Stored items:
*** Begin section ***

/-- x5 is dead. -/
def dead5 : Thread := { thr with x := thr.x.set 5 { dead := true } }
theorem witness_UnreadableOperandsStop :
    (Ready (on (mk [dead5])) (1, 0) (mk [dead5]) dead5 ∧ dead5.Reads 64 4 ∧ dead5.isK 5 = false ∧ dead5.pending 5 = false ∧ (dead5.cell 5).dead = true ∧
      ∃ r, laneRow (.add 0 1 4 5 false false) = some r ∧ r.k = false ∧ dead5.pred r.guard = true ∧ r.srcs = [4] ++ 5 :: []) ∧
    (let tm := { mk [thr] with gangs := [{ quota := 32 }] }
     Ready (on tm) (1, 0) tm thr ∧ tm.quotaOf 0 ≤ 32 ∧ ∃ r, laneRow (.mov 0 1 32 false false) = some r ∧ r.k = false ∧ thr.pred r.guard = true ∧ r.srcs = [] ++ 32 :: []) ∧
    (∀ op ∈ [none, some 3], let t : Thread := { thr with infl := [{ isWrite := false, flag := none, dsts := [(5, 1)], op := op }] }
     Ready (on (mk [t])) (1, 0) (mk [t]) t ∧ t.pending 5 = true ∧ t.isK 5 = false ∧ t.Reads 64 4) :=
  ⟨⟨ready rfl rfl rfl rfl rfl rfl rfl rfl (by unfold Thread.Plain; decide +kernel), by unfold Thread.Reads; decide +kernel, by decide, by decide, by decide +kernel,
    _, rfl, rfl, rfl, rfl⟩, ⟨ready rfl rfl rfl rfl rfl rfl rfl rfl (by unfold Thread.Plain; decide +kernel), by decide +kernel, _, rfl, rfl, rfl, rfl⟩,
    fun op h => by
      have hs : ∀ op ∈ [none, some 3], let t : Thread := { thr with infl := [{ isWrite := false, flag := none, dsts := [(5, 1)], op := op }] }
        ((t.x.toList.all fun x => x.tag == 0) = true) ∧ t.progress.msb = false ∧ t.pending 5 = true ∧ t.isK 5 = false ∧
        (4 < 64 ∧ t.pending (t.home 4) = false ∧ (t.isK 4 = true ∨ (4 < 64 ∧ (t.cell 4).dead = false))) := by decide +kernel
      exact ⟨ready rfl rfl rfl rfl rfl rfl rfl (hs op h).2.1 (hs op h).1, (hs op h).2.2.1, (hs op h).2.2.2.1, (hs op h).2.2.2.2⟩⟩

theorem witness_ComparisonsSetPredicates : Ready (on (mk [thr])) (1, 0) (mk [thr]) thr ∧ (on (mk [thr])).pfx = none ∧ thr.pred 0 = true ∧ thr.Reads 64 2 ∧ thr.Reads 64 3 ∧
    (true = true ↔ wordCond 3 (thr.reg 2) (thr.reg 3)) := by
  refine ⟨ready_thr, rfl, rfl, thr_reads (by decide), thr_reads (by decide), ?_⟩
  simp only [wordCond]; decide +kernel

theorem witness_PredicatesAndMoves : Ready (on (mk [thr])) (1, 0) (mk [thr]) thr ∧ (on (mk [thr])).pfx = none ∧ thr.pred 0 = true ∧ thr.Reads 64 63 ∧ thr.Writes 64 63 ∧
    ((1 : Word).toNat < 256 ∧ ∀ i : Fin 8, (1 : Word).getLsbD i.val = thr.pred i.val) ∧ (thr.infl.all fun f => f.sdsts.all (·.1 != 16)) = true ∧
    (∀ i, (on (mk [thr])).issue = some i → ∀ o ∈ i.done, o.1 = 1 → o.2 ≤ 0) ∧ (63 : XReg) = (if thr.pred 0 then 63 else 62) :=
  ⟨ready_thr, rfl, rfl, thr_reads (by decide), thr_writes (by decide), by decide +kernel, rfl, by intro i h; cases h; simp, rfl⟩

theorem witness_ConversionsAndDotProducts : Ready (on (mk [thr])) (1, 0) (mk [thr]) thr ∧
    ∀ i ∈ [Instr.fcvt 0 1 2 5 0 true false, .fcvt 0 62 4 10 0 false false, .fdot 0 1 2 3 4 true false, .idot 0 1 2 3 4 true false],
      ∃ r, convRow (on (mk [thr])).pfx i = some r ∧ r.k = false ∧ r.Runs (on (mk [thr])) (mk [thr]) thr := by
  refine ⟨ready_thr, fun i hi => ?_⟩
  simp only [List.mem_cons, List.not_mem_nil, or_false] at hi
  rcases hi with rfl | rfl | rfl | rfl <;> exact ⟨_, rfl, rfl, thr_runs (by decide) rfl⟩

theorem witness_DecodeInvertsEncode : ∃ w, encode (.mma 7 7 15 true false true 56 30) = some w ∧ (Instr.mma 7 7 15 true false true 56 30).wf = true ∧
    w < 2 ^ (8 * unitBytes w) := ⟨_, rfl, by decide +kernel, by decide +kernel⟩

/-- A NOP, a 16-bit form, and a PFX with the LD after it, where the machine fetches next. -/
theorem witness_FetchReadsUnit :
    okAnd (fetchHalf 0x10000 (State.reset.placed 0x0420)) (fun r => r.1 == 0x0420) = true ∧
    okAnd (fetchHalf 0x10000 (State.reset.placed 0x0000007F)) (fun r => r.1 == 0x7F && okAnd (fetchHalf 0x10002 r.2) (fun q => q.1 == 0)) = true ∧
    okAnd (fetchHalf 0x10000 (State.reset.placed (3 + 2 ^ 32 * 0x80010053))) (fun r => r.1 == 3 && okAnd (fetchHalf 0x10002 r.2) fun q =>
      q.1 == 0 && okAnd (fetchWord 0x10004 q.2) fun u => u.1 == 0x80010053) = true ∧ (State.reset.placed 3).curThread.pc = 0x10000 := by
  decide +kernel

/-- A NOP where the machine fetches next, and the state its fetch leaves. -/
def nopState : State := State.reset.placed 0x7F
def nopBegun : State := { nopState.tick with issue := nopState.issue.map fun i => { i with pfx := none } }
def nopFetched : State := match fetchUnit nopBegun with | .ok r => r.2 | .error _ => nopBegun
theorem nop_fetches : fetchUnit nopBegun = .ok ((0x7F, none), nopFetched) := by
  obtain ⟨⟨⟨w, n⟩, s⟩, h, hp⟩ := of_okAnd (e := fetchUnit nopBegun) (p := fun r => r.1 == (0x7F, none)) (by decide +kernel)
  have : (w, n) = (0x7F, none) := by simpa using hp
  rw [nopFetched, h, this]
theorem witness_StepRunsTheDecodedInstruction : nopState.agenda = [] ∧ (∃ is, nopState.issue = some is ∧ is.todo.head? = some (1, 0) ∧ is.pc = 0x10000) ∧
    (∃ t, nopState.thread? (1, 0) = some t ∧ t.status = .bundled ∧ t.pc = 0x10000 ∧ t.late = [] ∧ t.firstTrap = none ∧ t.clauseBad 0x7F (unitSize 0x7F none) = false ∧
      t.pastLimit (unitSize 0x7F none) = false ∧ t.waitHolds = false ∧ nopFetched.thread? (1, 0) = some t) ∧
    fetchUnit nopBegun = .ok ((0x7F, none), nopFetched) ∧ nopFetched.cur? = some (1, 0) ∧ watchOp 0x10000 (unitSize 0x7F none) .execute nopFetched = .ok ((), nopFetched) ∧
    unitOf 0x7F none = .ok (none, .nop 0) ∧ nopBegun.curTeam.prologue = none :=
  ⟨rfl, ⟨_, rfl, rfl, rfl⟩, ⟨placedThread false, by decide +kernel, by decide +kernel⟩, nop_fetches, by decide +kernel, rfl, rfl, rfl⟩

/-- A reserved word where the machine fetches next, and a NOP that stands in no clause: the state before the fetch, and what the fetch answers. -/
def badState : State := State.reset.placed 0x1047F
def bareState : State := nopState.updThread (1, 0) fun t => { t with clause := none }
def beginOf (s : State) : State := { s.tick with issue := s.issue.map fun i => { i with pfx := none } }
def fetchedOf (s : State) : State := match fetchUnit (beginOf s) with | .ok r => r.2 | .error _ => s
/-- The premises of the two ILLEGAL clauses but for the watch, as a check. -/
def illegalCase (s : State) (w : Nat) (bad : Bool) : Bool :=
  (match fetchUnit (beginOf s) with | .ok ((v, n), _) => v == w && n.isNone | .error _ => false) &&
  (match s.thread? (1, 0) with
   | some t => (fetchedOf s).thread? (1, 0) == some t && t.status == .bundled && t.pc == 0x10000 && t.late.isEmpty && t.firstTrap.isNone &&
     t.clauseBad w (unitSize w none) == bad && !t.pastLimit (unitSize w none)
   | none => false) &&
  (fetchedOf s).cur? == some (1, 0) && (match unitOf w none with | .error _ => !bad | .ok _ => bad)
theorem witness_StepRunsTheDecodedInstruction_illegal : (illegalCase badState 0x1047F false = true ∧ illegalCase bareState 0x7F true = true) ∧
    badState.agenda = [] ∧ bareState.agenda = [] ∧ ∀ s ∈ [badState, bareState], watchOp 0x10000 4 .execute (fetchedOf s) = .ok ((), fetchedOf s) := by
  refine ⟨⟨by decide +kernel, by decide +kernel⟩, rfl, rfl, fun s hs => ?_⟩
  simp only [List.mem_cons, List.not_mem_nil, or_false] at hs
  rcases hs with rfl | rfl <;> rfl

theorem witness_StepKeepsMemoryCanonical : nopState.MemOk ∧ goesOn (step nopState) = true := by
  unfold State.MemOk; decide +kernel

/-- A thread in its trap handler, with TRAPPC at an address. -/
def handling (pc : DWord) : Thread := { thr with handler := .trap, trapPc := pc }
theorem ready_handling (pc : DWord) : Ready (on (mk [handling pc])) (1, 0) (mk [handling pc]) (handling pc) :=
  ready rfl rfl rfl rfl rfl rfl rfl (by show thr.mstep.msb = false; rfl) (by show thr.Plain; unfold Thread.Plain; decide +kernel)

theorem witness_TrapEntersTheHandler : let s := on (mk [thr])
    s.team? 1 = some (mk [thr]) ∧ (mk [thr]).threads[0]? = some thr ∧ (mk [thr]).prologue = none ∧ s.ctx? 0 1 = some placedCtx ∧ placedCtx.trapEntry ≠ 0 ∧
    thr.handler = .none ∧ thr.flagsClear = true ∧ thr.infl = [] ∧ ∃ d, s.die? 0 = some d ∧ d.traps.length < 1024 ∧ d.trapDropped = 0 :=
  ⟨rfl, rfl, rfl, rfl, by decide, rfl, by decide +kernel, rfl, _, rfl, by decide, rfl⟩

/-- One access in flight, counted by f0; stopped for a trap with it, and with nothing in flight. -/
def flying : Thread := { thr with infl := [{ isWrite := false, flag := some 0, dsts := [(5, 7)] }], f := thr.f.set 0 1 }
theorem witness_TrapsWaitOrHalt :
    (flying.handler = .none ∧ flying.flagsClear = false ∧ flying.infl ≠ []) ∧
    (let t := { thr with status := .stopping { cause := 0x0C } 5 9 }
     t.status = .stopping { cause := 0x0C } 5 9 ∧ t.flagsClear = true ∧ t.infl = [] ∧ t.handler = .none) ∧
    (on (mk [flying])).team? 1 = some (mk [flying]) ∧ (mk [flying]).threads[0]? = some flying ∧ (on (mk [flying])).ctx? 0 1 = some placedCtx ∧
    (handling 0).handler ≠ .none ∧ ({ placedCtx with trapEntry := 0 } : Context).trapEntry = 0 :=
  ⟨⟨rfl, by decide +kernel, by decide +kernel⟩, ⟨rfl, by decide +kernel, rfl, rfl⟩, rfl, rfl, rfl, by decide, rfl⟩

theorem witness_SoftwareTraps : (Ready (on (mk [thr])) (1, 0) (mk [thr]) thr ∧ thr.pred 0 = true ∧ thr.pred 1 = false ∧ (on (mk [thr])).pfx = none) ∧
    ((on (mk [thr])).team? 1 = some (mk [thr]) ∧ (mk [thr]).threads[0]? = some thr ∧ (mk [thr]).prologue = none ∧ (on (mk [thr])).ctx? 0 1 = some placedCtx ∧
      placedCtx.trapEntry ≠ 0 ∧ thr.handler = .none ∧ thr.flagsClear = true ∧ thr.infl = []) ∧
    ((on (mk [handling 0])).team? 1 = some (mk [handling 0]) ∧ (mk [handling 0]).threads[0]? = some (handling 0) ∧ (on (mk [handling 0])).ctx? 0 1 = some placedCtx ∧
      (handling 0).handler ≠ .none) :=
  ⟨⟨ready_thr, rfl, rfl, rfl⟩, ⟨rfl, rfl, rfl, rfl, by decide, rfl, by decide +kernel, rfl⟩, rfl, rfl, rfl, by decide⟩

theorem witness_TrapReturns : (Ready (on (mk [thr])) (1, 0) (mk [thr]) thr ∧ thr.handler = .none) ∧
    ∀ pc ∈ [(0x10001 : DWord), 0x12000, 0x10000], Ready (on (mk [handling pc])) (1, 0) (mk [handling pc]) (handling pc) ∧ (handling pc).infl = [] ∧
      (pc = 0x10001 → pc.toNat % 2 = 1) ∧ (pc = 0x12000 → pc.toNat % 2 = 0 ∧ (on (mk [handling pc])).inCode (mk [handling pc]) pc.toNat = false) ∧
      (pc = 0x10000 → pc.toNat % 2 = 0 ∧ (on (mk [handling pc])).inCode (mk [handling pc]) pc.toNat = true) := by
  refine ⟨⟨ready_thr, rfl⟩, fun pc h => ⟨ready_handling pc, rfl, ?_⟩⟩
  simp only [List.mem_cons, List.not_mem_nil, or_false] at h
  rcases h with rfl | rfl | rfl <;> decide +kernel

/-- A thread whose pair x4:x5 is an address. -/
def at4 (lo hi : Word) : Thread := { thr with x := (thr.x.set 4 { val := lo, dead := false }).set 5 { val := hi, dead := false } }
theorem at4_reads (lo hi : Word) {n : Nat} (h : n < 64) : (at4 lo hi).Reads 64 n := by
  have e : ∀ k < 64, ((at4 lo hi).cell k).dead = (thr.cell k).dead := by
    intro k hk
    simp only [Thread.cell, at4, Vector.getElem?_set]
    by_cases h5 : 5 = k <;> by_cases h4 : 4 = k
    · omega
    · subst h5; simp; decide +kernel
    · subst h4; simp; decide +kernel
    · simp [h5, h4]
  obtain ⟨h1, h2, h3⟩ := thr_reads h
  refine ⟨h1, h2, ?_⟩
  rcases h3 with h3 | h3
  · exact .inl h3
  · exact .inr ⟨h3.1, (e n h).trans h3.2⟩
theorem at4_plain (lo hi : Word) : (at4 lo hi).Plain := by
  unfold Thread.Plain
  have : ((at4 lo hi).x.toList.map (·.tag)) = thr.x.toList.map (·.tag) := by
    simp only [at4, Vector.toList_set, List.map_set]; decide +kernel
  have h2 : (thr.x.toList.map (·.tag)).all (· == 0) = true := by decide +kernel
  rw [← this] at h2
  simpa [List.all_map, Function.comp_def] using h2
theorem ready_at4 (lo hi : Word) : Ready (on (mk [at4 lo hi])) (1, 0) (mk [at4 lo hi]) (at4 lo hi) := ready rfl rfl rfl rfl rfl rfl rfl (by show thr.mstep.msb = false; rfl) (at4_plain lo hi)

*** End section ***

*About this exercise*
Each line of the records above, from the first through the one containing "r.srcs = [4] ++ 5 :: []) ∧", is to be retyped exactly; no other line belongs.

*Task output*
/-- x5 is dead. -/
def dead5 : Thread := { thr with x := thr.x.set 5 { dead := true } }
theorem witness_UnreadableOperandsStop :
    (Ready (on (mk [dead5])) (1, 0) (mk [dead5]) dead5 ∧ dead5.Reads 64 4 ∧ dead5.isK 5 = false ∧ dead5.pending 5 = false ∧ (dead5.cell 5).dead = true ∧
      ∃ r, laneRow (.add 0 1 4 5 false false) = some r ∧ r.k = false ∧ dead5.pred r.guard = true ∧ r.srcs = [4] ++ 5 :: []) ∧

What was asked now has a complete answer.